When his wife was first hospitalized after a suicide attempt in 1999, it took doctors several weeks to devise an effective treatment.

Only after his wife's treatment with the anti-psychotic agent Haldol proved "miraculous," he said, did they decide to have a fifth child -- confident that if her post-partum depression were to return, "we could nip it in the bud by recognizing the symptoms early, getting treatment early."

He added, "If they had given her the same medications, left her in the hospital until she was well, any number of things in her medical treatment, this never would have happened."

Yates said he still supports and believes in his wife. If he thought his wife had been sane when she killed their children, "I'd be the first in line to help the jury."

Immediately after the sentence was returned, Yates visited his wife -- who was heavily medicated throughout the trial -- in jail and said she was in "pretty good spirits." Yates said that, when he prays, he talks to his children.

"I will ask them to pray for Andrea.
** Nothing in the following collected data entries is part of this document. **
/-- The registers of DCDC. -/
def rowsDCDC : List RegRow :=
  [⟨0x40, 4, 1, 0x40F00065, 0x0, 0xF7F31FFF, 0x0, 0x0, 0x0, false, .dcdccfg⟩, /- CFG -/
  ⟨0x44, 4, 1, 0x0, 0x0, 0x3FF, 0x0, 0x0, 0x0, false, .none_⟩, /- VSEL -/
  ⟨0x48, 4, 1, 0x0, 0x0, 0x3FF03FF, 0x0, 0x0, 0x0, false, .none_⟩, /- ISEL12 -/
  ⟨0x4C, 4, 1, 0x0, 0x0, 0x3FF03FF, 0x0, 0x0, 0x0, false, .none_⟩, /- ISEL34 -/
  ⟨0x50, 4, 1, 0x7D00, 0x0, 0xFFFF, 0x0, 0x0, 0x0, false, .none_⟩, /- VFS -/
  ⟨0x54, 4, 1, 0x249F0, 0x3FFFF, 0x0, 0x0, 0x0, 0x0, false, .fsw⟩, /- FSW -/
  ⟨0x58, 4, 1, 0x0, 0x3FF, 0x0, 0x0, 0x0, 0x0, false, .none_⟩, /- SYNCDLY -/
  ⟨0x5C, 4, 1, 0x6B6C, 0xFFFF, 0x0, 0x0, 0x0, 0x0, true, .vset⟩, /- VSET -/
  ⟨0x60, 4, 1, 0x3E8, 0xFFFF, 0x0, 0x0, 0x0, 0x0, false, .nz16⟩, /- SLEW -/
  ⟨0x64, 4, 1, 0x0, 0xFFFFFFFF, 0x0, 0x0, 0x0, 0x0, false, .none_⟩, /- IPH -/
  ⟨0x68, 4, 1, 0xDA9A, 0xFFFF, 0x0, 0x0, 0x0, 0x0, false, .none_⟩, /- SHED -/
  ⟨0x6C, 4, 1, 0x100, 0xFFFF, 0x0, 0x0, 0x0, 0x0, false, .none_⟩, /- KBAL -/
  ⟨0x70, 4, 1, 0x3D70A3D7, 0xFFFFFFFF, 0x0, 0x0, 0x0, 0x0, false, .none_⟩, /- DMAX -/
  ⟨0x74, 4, 1, 0x0, 0x0, 0x0, 0x0, 0x0, 0x0, true, .none_⟩, /- CMD -/
  ⟨0x78, 4, 1, 0x0, 0xFFFFFFFF, 0x0, 0x0, 0x0, 0x0, true, .none_⟩, /- DUTY -/
  ⟨0x7C, 4, 1, 0x0, 0x0, 0x0, 0x0, 0x0, 0x0, false, .none_⟩, /- STAT -/
  ⟨0x80, 4, 1, 0x0, 0x0, 0x0, 0x0, 0x0, 0x0, false, .none_⟩, /- VREF -/
  ⟨0x84, 4, 1, 0x0, 0x0, 0x0, 0x0, 0x0, 0x0, false, .none_⟩, /- FNOW -/
  ⟨0x88, 4, 4, 0x0, 0x0, 0x0, 0x0, 0x0, 0x0, false, .none_⟩, /- TRIM -/
  ⟨0x98, 4, 1, 0x0, 0x0, 0x0, 0x0, 0x0, 0x0, false, .none_⟩ /- CAUSE -/]

/-- The registers of OBC. -/
def rowsOBC : List RegRow :=
  [⟨0x40, 4, 1, 0xF001918, 0x0, 0x1F1F1F1F, 0x0, 0x0, 0x0, false, .none_⟩, /- CFG -/
  ⟨0x44, 4, 1, 0xCF0A06, 0x0, 0x1FFFFFF, 0x0, 0x0, 0x0, false, .search⟩, /- SEARCH -/
  ⟨0x48, 4, 1, 0x28A0320, 0x0, 0x3FF03FF, 0x0, 0x0, 0x0, false, .none_⟩, /- BUS -/
  ⟨0x4C, 4, 1, 0x6410, 0x0, 0xFFFFFF, 0x0, 0x0, 0x0, false, .none_⟩, /- DEFLIM -/
  ⟨0x50, 8, 5, 0x0, 0x0, 0xFFFFFFFF, 0x0, 0x0, 0x0, false, .none_⟩, /- ZIC -/
  ⟨0x54, 8, 5, 0x0, 0x0, 0xFFFFFFFF, 0x0, 0x0, 0x0, false, .none_⟩, /- ZV -/
  ⟨0x78, 4, 1, 0xFD00C4, 0x0, 0x1FF01FF, 0x0, 0x0, 0x0, false, .none_⟩, /- EXPV -/
  ⟨0x7C, 4, 1, 0x141E128E, 0x0, 0xFFFFFFFF, 0x0, 0x0, 0x0, false, .none_⟩, /- EXPF -/
  ⟨0x80, 4, 1, 0x3C0A, 0x0, 0xFFFF, 0x0, 0x0, 0x0, false, .expt⟩, /- EXPT -/
  ⟨0x84, 4, 1, 0x0, 0x0, 0xFFFF00FF, 0x0, 0x0, 0x0, false, .none_⟩, /- EXPLIM -/
  ⟨0x88, 4, 1, 0x10, 0xFF, 0x0, 0x0, 0x0, 0x0, true, .none_⟩, /- IACMAX -/
  ⟨0x8C, 4, 1, 0x0, 0xFFFF, 0x0, 0x0, 0x0, 0x0, true, .none_⟩, /- IBATMAX -/
  ⟨0x90, 4, 1, 0x0, 0xFF, 0x0, 0x0, 0x0, 0x0, true, .none_⟩, /- HBEAT -/
  ⟨0x94, 4, 1, 0x0, 0x0, 0x0, 0x0, 0x0, 0x0, true, .none_⟩, /- CMD -/
  ⟨0x98, 4, 1, 0x70, 0x0, 0x0, 0x0, 0x0, 0x0, false, .none_⟩, /- STAT -/
  ⟨0x9C, 4, 1, 0x0, 0x0, 0x0, 0x0, 0x0, 0x0, false, .none_⟩, /- ISRCH -/
  ⟨0xA0, 4, 1, 0x0, 0x0, 0x0, 0x0, 0x0, 0x0, false, .none_⟩, /- LINE -/
  ⟨0xA4, 4, 1, 0x0, 0x0, 0x0, 0x0, 0x0, 0x0, false, .none_⟩ /- CAUSE -/]

/-- The registers of PILOT. -/
def rowsPILOT : List RegRow :=
  [⟨0x40, 4, 1, 0x5, 0x0, 0xFF, 0x0, 0x0, 0x0, false, .pfilt⟩, /- CFG -/
  ⟨0x44, 4, 1, 0x0, 0x1, 0x0, 0x0, 0x0, 0x0, true, .none_⟩, /- CTRL -/
  ⟨0x48, 4, 1, 0x0, 0x0, 0x0, 0x0, 0x0, 0x0, false, .none_⟩, /- STAT -/
  ⟨0x4C, 4, 1, 0x0, 0x0, 0x0, 0x0, 0x0, 0x0, false, .none_⟩, /- CPMEAS -/
  ⟨0x50, 4, 1, 0x0, 0x0, 0x0, 0x0, 0x0, 0x0, false, .none_⟩, /- ILIM -/
  ⟨0x54, 4, 1, 0x0, 0xFFF, 0x0, 0x0, 0x0, 0x0, true, .none_⟩, /- DIGLIM -/
  ⟨0x58, 4, 1, 0x88, 0xFF, 0x0, 0x0, 0x0, 0x0, true, .none_⟩, /- LAMP -/
  ⟨0x5C, 4, 1, 0x0, 0x0, 0x0, 0x0, 0x0, 0x0, false, .none_⟩ /- LSTAT -/]

/-- The registers of CTR. -/
def rowsCTR : List RegRow :=
  [⟨0x40, 4, 1, 0x0, 0x0, 0xFFFFFFFF, 0x0, 0x0, 0x0, false, .role⟩, /- ROLE -/
  ⟨0x44, 4, 1, 0xA281E, 0x0, 0xFFFFFF, 0x0, 0x0, 0x0, false, .eco⟩, /- ECO -/
  ⟨0x48, 4, 1, 0x32145F14, 0x0, 0xFFFFFFFF, 0x0, 0x0, 0x0, false, .precfg⟩, /- PRECFG -/
  ⟨0x4C, 4, 1, 0x32003C, 0x0, 0xFFFFFF, 0x0, 0x0, 0x0, false, .none_⟩, /- WELD -/
  ⟨0x50, 4, 1, 0x1E, 0x0, 0xFFFF, 0x0, 0x0, 0x0, false, .none_⟩, /- COOL -/
  ⟨0x54, 4, 1, 0x0, 0x0, 0x0, 0x0, 0x0, 0x0, true, .none_⟩, /- CMD -/
  ⟨0x58, 4, 1, 0x0, 0xFF, 0x0, 0x0, 0x0, 0x0, true, .none_⟩, /- MAN -/
  ⟨0x5C, 4, 1, 0x0, 0x0, 0x0, 0x0, 0x0, 0x0, false, .none_⟩ /- STAT -/]

/-- The registers of ACT. -/
def rowsACT : List RegRow :=
  [⟨0x40, 4, 1, 0x100032, 0x0, 0xFFF701FF, 0x0, 0x0, 0x0, false, .actcfg⟩, /- CFG -/
  ⟨0x44, 4, 1, 0x0, 0xFFFF, 0x0, 0x0, 0x0, 0x0, true, .none_⟩, /- SPD -/
  ⟨0x48, 4, 1, 0x64, 0xFFFF, 0x0, 0x0, 0x0, 0x0, false, .nz16⟩, /- ACCEL -/
  ⟨0x4C, 4, 1, 0x0, 0xFFFFFFFF, 0x0, 0x0, 0x0, 0x0, false, .none_⟩, /- GAIN -/
  ⟨0x50, 4, 1, 0x7FFFFFFF, 0xFFFFFFFF, 0x0, 0x0, 0x0, 0x0, false, .none_⟩, /- DMAX -/
  ⟨0x54, 4, 1, 0x1E, 0x1F, 0x0, 0x0, 0x0, 0x0, false, .actilim⟩, /- ILIM -/
  ⟨0x58, 4, 1, 0xC8, 0xFFFF, 0x0, 0x0, 0x0, 0x0, false, .none_⟩, /- NCOAST -/
  ⟨0x5C, 4, 1, 0x0, 0x8000FFFF, 0x0, 0x0, 0x0, 0x0, true, .none_⟩, /- STOPPOS -/
  ⟨0x60, 4, 1, 0x0, 0x0, 0x0, 0x0, 0x0, 0x0, true, .none_⟩, /- CMD -/
  ⟨0x64, 4, 1, 0x0, 0x0, 0x0, 0x0, 0x0, 0x0, false, .none_⟩, /- STAT -/
  ⟨0x68, 4, 1, 0x0, 0xFFFF, 0x0, 0x0, 0x0, 0x0, true, .none_⟩, /- POS -/
  ⟨0x6C, 4, 1, 0x0, 0x0, 0x0, 0x0, 0x0, 0x0, false, .none_⟩ /- DUTY -/]

/-- The registers of CAN. -/
def rowsCAN : List RegRow :=
  [⟨0x40, 4, 1, 0x0, 0x0, 0xFFFFFF7F, 0x0, 0x0, 0x0, false, .none_⟩, /- NBT -/
  ⟨0x44, 4, 1, 0x0, 0x0, 0xFFFFFF7F, 0x0, 0x0, 0x0, false, .none_⟩, /- DBT -/
  ⟨0x48, 4, 1, 0x0, 0x0, 0xE0000000, 0x0, 0x0, 0x0, false, .none_⟩, /- CFG -/
  ⟨0x4C, 4, 2, 0x20000000, 0x0, 0xFFFFFFF0, 0x0, 0x0, 0x0, false, .none_⟩, /- RXBASE -/
  ⟨0x54, 4, 1, 0x20000000, 0x0, 0xFFFFFFF0, 0x0, 0x0, 0x0, false, .none_⟩, /- TXBASE -/
  ⟨0x58, 4, 1, 0x0, 0x0, 0xFFFFFF, 0x0, 0x0, 0x0, false, .none_⟩, /- RINGLEN -/
  ⟨0x5C, 4, 1, 0x0, 0xFF, 0x0, 0x0, 0x0, 0x0, true, .none_⟩, /- TXTAIL -/
  ⟨0x60, 4, 1, 0x0, 0x0, 0x0, 0x0, 0x0, 0x0, false, .none_⟩, /- ERRC -/
  ⟨0x64, 4, 1, 0x0, 0x9FFFFFFF, 0x0, 0x0, 0x0, 0x0, false, .none_⟩, /- WUF -/
  ⟨0x68, 4, 1, 0x0, 0x1FFFFFFF, 0x0, 0x0, 0x0, 0x0, false, .none_⟩, /- WUFMASK -/
  ⟨0x6C, 4, 2, 0x0, 0xFFFFFFFF, 0x0, 0x0, 0x0, 0x0, false, .none_⟩, /- WUFDATA -/
  ⟨0x74, 4, 2, 0x0, 0x0, 0x0, 0x0, 0x0, 0x0, false, .none_⟩, /- RXHEAD -/
  ⟨0x7C, 4, 1, 0x0, 0x0, 0x0, 0x0, 0x0, 0x0, false, .none_⟩, /- TXHEAD -/
  ⟨0x100, 8, 32, 0x0, 0x0, 0xFFFFFFFF, 0x0, 0x0, 0x0, false, .none_⟩, /- FLT -/
  ⟨0x104, 8, 32, 0x0, 0x0, 0x1FFFFFFF, 0x0, 0x0, 0x0, false, .none_⟩ /- FMASK -/]

/-- The registers of ETH. -/
def rowsETH : List RegRow :=
  [⟨0x40, 4, 2, 0x20000000, 0x0, 0xFFFFFFF0, 0x0, 0x0, 0x0, false, .none_⟩, /- RXBASE -/
  ⟨0x48, 4, 2, 0x20000000, 0x0, 0xFFFFFFF0, 0x0, 0x0, 0x0, false, .none_⟩, /- TXBASE -/
  ⟨0x50, 4, 1, 0x0, 0x0, 0xFFFFFFFF, 0x0, 0x0, 0x0, false, .none_⟩, /- RXLEN -/
  ⟨0x54, 4, 1, 0x0, 0x0, 0xFFFFFFFF, 0x0, 0x0, 0x0, false, .none_⟩, /- TXLEN -/
  ⟨0x58, 4, 2, 0x0, 0xFFFF, 0x0, 0x0, 0x0, 0x0, true, .none_⟩, /- TXTAIL -/
  ⟨0x60, 4, 2, 0x0, 0x0, 0x0, 0x0, 0x0, 0x0, false, .none_⟩, /- RXHEAD -/
  ⟨0x68, 4, 2, 0x0, 0x0, 0x0, 0x0, 0x0, 0x0, false, .none_⟩, /- TXHEAD -/
  ⟨0x70, 4, 1, 0x0, 0x0, 0x0, 0x0, 0x0, 0x0, false, .none_⟩, /- ERRC -/
  ⟨0x80, 4, 1, 0x0, 0x0, 0xFFFFFFFF, 0x0, 0x0, 0x0, false, .none_⟩, /- MACL -/
  ⟨0x84, 4, 1, 0x0, 0x0, 0xFFFF, 0x0, 0x0, 0x0, false, .none_⟩, /- MACH -/
  ⟨0x88, 4, 1, 0x0, 0x0, 0x1, 0x0, 0x0, 0x0, false, .none_⟩, /- PHYCFG -/
  ⟨0x90, 4, 1, 0x0, 0xFFFFFFFF, 0x0, 0x0, 0x0, 0x0, true, .none_⟩, /- NTRATE -/
  ⟨0x94, 4, 1, 0x0, 0xFFFFFFFF, 0x0, 0x0, 0x0, 0x0, true, .none_⟩, /- NTOFSL -/
  ⟨0x98, 4, 1, 0x0, 0xFFFFFFFF, 0x0, 0x0, 0x0, 0x0, true, .none_⟩, /- NTOFSH -/
  ⟨0x9C, 4, 1, 0x0, 0x0, 0x0, 0x0, 0x0, 0x0, false, .none_⟩, /- NTNOWL -/
  ⟨0xA0, 4, 1, 0x0, 0x0, 0x0, 0x0, 0x0, 0x0, false, .none_⟩, /- NTNOWH -/
  ⟨0x100, 12, 16, 0x0, 0x0, 0xFFFFFFFF, 0x0, 0x0, 0x0, false, .none_⟩, /- FMACL -/
  ⟨0x104, 12, 16, 0x0, 0x0, 0xFFFFFFFF, 0x0, 0x0, 0x0, false, .none_⟩, /- FTYPE -/
  ⟨0x108, 12, 16, 0x0, 0x0, 0xF, 0x0, 0x0, 0x0, false, .none_⟩ /- FCTL -/]

/-- The registers of SHRD. -/
def rowsSHRD : List RegRow :=
  [⟨0x40, 4, 1, 0x0, 0x0, 0x0, 0x0, 0x0, 0x0, false, .none_⟩, /- STATE -/
  ⟨0x44, 4, 1, 0x0, 0x0, 0x0, 0x0, 0x0, 0x0, false, .none_⟩, /- GSTAT -/
  ⟨0x48, 4, 6, 0x0, 0x0, 0x0, 0x0, 0x0, 0x0, false, .none_⟩, /- GCAUSE -/
  ⟨0x60, 4, 1, 0x0, 0x0, 0x0, 0x0, 0x0, 0x0, false, .none_⟩, /- SINSTAT -/
  ⟨0x64, 4, 1, 0x0, 0x0, 0x0, 0x0, 0x0, 0x0, false, .none_⟩, /- SPEED -/
  ⟨0x68, 4, 1, 0x0, 0x0, 0x0, 0x0, 0x0, 0x0, false, .none_⟩, /- XSTAT -/
  ⟨0x80, 4, 8, 0x3207, 0x0, 0x0, 0xFF3FFF3F, 0x0, 0x0, false, .sincfg⟩, /- SINCFG -/
  ⟨0xC0, 4, 2, 0x0, 0x0, 0x0, 0xFFFFFFF, 0x0, 0x0, false, .none_⟩, /- GCFG -/
  ⟨0xC8, 4, 1, 0x0, 0x0, 0x0, 0xFFFF, 0x0, 0x0, false, .none_⟩, /- SS1DEC -/
  ⟨0xCC, 4, 1, 0x64, 0x0, 0x0, 0xFFF, 0x0, 0x0, false, .ss1tmax⟩, /- SS1TMAX -/
  ⟨0xD0, 4, 1, 0x14, 0x0, 0x0, 0xFFFF, 0x0, 0x0, false, .none_⟩, /- NSTILL -/
  ⟨0xD4, 4, 1, 0x0, 0x0, 0x0, 0x7FFFF, 0x0, 0x0, false, .plkcfg⟩, /- PLKCFG -/
  ⟨0xD8, 4, 1, 0x0, 0x0, 0x0, 0x3F, 0x0, 0x0, false, .none_⟩, /- CMPSF4 -/
  ⟨0xDC, 4, 1, 0x0, 0x0, 0x0, 0xFFFFFFFF, 0x0, 0x0, false, .none_⟩, /- CMPMASK -/
  ⟨0xE0, 4, 1, 0x0, 0x0, 0x0, 0x3F, 0x0, 0x0, false, .none_⟩, /- CMPGRP -/
  ⟨0xE4, 4, 1, 0xC821, 0x0, 0x0, 0xFFFFF1, 0x0, 0x0, false, .shrdmisc⟩, /- MISC -/
  ⟨0x100, 4, 32, 0x7, 0x0, 0x0, 0xF, 0x0, 0x0, false, .ctxmap⟩, /- CTXMAP -/
  ⟨0x180, 4, 1, 0x3F00, 0x0, 0x0, 0x80033F3F, 0x0, 0x0, false, .none_⟩ /- TWX -/]

/-- The registers of MBX. -/
def rowsMBX : List RegRow :=
  [⟨0x40, 4, 1, 0x0, 0x0, 0x0, 0x0, 0x0, 0x0, false, .none_⟩, /- GSTAT -/
  ⟨0x44, 4, 1, 0x0, 0x0, 0x0, 0x0, 0x0, 0x0, false, .none_⟩, /- BOOT -/
  ⟨0x48, 4, 1, 0x0, 0x0, 0x0, 0x0, 0x0, 0x0, false, .none_⟩, /- IMGVER -/
  ⟨0x4C, 4, 1, 0x0, 0x0, 0x0, 0x0, 0x0, 0x0, false, .none_⟩, /- BBSEQ -/
  ⟨0x50, 4, 1, 0x0, 0x0, 0x0, 0x0, 0x0, 0x0, false, .none_⟩, /- BBLOST -/
  ⟨0x54, 4, 1, 0x0, 0x0, 0x0, 0x0, 0x0, 0x0, false, .none_⟩ /- AFAIL -/]

/-- The registers of TWIN. -/
def rowsTWIN : List RegRow :=
  [⟨0x40, 4, 1, 0x30, 0x0, 0xF3, 0x0, 0x0, 0x0, false, .none_⟩, /- CFG -/
  ⟨0x44, 4, 1, 0x0, 0x1, 0x0, 0x0, 0x0, 0x0, true, .none_⟩, /- CTRL -/
  ⟨0x48, 4, 1, 0x0, 0x0, 0x0, 0x0, 0x0, 0x0, false, .none_⟩, /- STAT -/
  ⟨0x4C, 4, 1, 0x0, 0x0, 0x0, 0x0, 0x0, 0x0, true, .none_⟩, /- RHAND -/
  ⟨0x50, 4, 1, 0x0, 0x0, 0x0, 0x0, 0x0, 0x0, true, .none_⟩, /- XREQ -/
  ⟨0x54, 4, 1, 0x0, 0x0, 0x0, 0x0, 0x0, 0x0, false, .none_⟩, /- TOFS -/
  ⟨0x58, 4, 1, 0x0, 0x0, 0x0, 0x0, 0x0, 0x0, false, .none_⟩ /- HBCNT -/]

/-- The register table of a block. -/
def rowsOf : Block → List RegRow
  | .sys => rowsSYS
  | .icx => rowsICX
  | .evr => rowsEVR
  | .tbu => rowsTBU
  | .pair => rowsPAIR
  | .trim => rowsTRIM
  | .tsch => rowsTSCH
  | .pwm => rowsPWM
  | .ggrp => rowsGGRP
  | .lvdrv => rowsLVDRV
  | .adc => rowsADC
  | .sdm => rowsSDM
  | .cmpb => rowsCMPB
  | .hvs => rowsHVS
  | .hk => rowsHK
  | .twl => rowsTWL
  | .hall => rowsHALL
  | .enc => rowsENC
  | .efr => rowsEFR
  | .zcor => rowsZCOR
  | .dcdc => rowsDCDC
  | .obc => rowsOBC
  | .pilot => rowsPILOT
  | .ctr => rowsCTR
  | .act => rowsACT
  | .can => rowsCAN
  | .eth => rowsETH
  | .shrd => rowsSHRD
  | .mbx => rowsMBX
  | .twin => rowsTWIN

end Sys2Proof.Machine
end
They loved their mommy. I know they don't hold this against her," he said. "They know that she was sick, and they know that she loved them."

The couple discussed "making the most of the time we have left," he said. "She may be able to help some inmates in prison."

Yates, who recently attended his 20th high school reunion, compared his current stage in life with how it was when he graduated -- "Just, I know more now."

The NASA engineer said his work no longer seems significant to him, and said he may train to work in another field.

"I think if I did anything else, I would want to help people directly," he said.